▶ Work to be completed
In the entries below, find the line with "completion event, whatever the schedule. -/" and print exactly every line from there up to and including the line with "def State.reschedule (s", with no other lines.
Segment Start: Material shown
/-! ### The blocking write (R504) -/

theorem RunsTo.unique (ht : RunsTo k s t) (hu : RunsTo k s u) : t = u := Host.Outcome.next.inj (ht.symm.trans hu)

/-- What the transfer puts on `wire` from its first byte to its last is FRAME. -/
theorem Sending.map_txByte (h : Sending s u) (hs : s.Inv) :
    ((List.range' 0 (txLength s.cfg)).map fun k => (u.txByte k).getD 0#8) = frame s := by
  refine List.ext_getElem (by rw [List.length_map, List.length_range', length_frame]) fun k _ hk => ?_
  rw [List.getElem_map, List.getElem_range', Nat.zero_add, Nat.one_mul, h.txByte hs (length_frame s ▸ hk),
    List.getElem?_eq_getElem hk, Option.getD_some]

/-- The state after the issue of a WRITE_B: the transfer in flight from its first byte, the host held. -/
def writeBIssued (rest : List HostAct) (s : State) : State := holdHost (issueTransfer { s with cmds := rest })

theorem step_writeB (hs : s.Inv) (hr : IdleAndReady s) (hc : s.cmds = .issue (encode .writeB) :: rest) :
    step s = .next (writeBIssued rest s) := by
  obtain ⟨hf, hidle, hw⟩ := hr
  have hb : s.inFlight = false := inFlight_of_idle hs hidle
  rw [step_of_idle ⟨hf, hidle, hw⟩ hc]
  exact exec_writeB_of_ready (s := { s with cmds := rest }) ⟨hf, hw⟩ hb

theorem sending_writeBIssued (rest : List HostAct) (s : State) : Sending s (writeBIssued rest s) :=
  { sending_issueTransfer s with }

/-- The whole transfer of a WRITE_B, from its issue: the start state but for what the statement lists. -/
theorem release_writeBIssued (hs : s.Inv) (hr : IdleAndReady s) :
    releaseHost (afterTransfer (writeBIssued rest s)) =
      { s with
        cmds := rest, tx := (expand s).tx, wire := s.wire ++ frame s, dmaIdx := txLength s.cfg, done := true } := by
  obtain ⟨-, hidle, hw⟩ := hr
  have hwire : (afterTransfer (writeBIssued rest s)).wire = s.wire ++ frame s :=
    congrArg (s.wire ++ ·) ((sending_writeBIssued rest s).map_txByte hs)
  calc releaseHost (afterTransfer (writeBIssued rest s))
      = { s with
          cmds := rest, tx := (expand s).tx, wire := (afterTransfer (writeBIssued rest s)).wire
          dmaIdx := txLength s.cfg, done := true, fsm := .idle, inFlight := false, hwait := .run } := rfl
    _ = _ := by rw [hwire, ← hidle, ← hw, ← inFlight_of_idle hs hidle]

/-- Settles O36: the state after the issue has the host held, and the hardware's steps are the only ones up to the
completion event, whatever the schedule. -/
theorem writeBReturnsWithTheFrameOnTheWire : Obligations.WriteBReturnsWithTheFrameOnTheWire := by
  intro s rest hs hr hc
  have hissue := step_writeB hs hr hc
  have hle : 0 ≤ txLength s.cfg := Nat.zero_le _
  have ⟨hf, _⟩ := hr
  refine ⟨fun j u hj hjT hu => ?held, ?returned⟩
  case held =>
    obtain ⟨m, rfl⟩ := Nat.exists_eq_add_of_le' hj
    have hm : 0 + m ≤ txLength s.cfg := by omega
    have hbeats : RunsTo (m + 1) s (sendBytes m (writeBIssued rest s)) :=
      runsTo_succ.2 ⟨_, hissue, runsTo_sendBytes_of_held (s := writeBIssued rest s) hf rfl rfl rfl hm⟩
    obtain rfl := hu.unique hbeats
    exact ⟨rfl, Bool.and_false _, rfl⟩
  case returned =>
    rw [← release_writeBIssued hs hr]
    exact runsTo_succ.2 ⟨_, hissue, runsTo_release_of_held (s := writeBIssued rest s) hf rfl rfl rfl hle⟩

end Sys2Proof.Machine

/-! PROOFS. That runs, waits and poll loops end (42_transfer_engine.md R506 to R509, R521): a measure that every step
makes smaller once a WRITE was issued. -/

namespace Sys2Proof.Machine

open Sys2Proof.Claims

variable {s t u : State} {act : HostAct} {rest : List HostAct} {i : Instr} {a : Agent} {k : Nat}

/-- `s` with the model's own schedule fields moved on (log entry 8). -/
def State.reschedule (s : State) (sc : List Turn) (tu ld : Nat) : State :=
  { s with sched := sc, turns := tu, lead := ld }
Segment End: Material shown
▶ Finished exercise
completion event, whatever the schedule. -/
theorem writeBReturnsWithTheFrameOnTheWire : Obligations.WriteBReturnsWithTheFrameOnTheWire := by
  intro s rest hs hr hc
  have hissue := step_writeB hs hr hc
  have hle : 0 ≤ txLength s.cfg := Nat.zero_le _
  have ⟨hf, _⟩ := hr
  refine ⟨fun j u hj hjT hu => ?held, ?returned⟩
  case held =>
    obtain ⟨m, rfl⟩ := Nat.exists_eq_add_of_le' hj
    have hm : 0 + m ≤ txLength s.cfg := by omega
    have hbeats : RunsTo (m + 1) s (sendBytes m (writeBIssued rest s)) :=
      runsTo_succ.2 ⟨_, hissue, runsTo_sendBytes_of_held (s := writeBIssued rest s) hf rfl rfl rfl hm⟩
    obtain rfl := hu.unique hbeats
    exact ⟨rfl, Bool.and_false _, rfl⟩
  case returned =>
    rw [← release_writeBIssued hs hr]
    exact runsTo_succ.2 ⟨_, hissue, runsTo_release_of_held (s := writeBIssued rest s) hf rfl rfl rfl hle⟩

end Sys2Proof.Machine

/-! PROOFS. That runs, waits and poll loops end (42_transfer_engine.md R506 to R509, R521): a measure that every step
makes smaller once a WRITE was issued. -/

namespace Sys2Proof.Machine

open Sys2Proof.Claims

variable {s t u : State} {act : HostAct} {rest : List HostAct} {i : Instr} {a : Agent} {k : Nat}

/-- `s` with the model's own schedule fields moved on (log entry 8). -/
def State.reschedule (s : State) (sc : List Turn) (tu ld : Nat) : State :=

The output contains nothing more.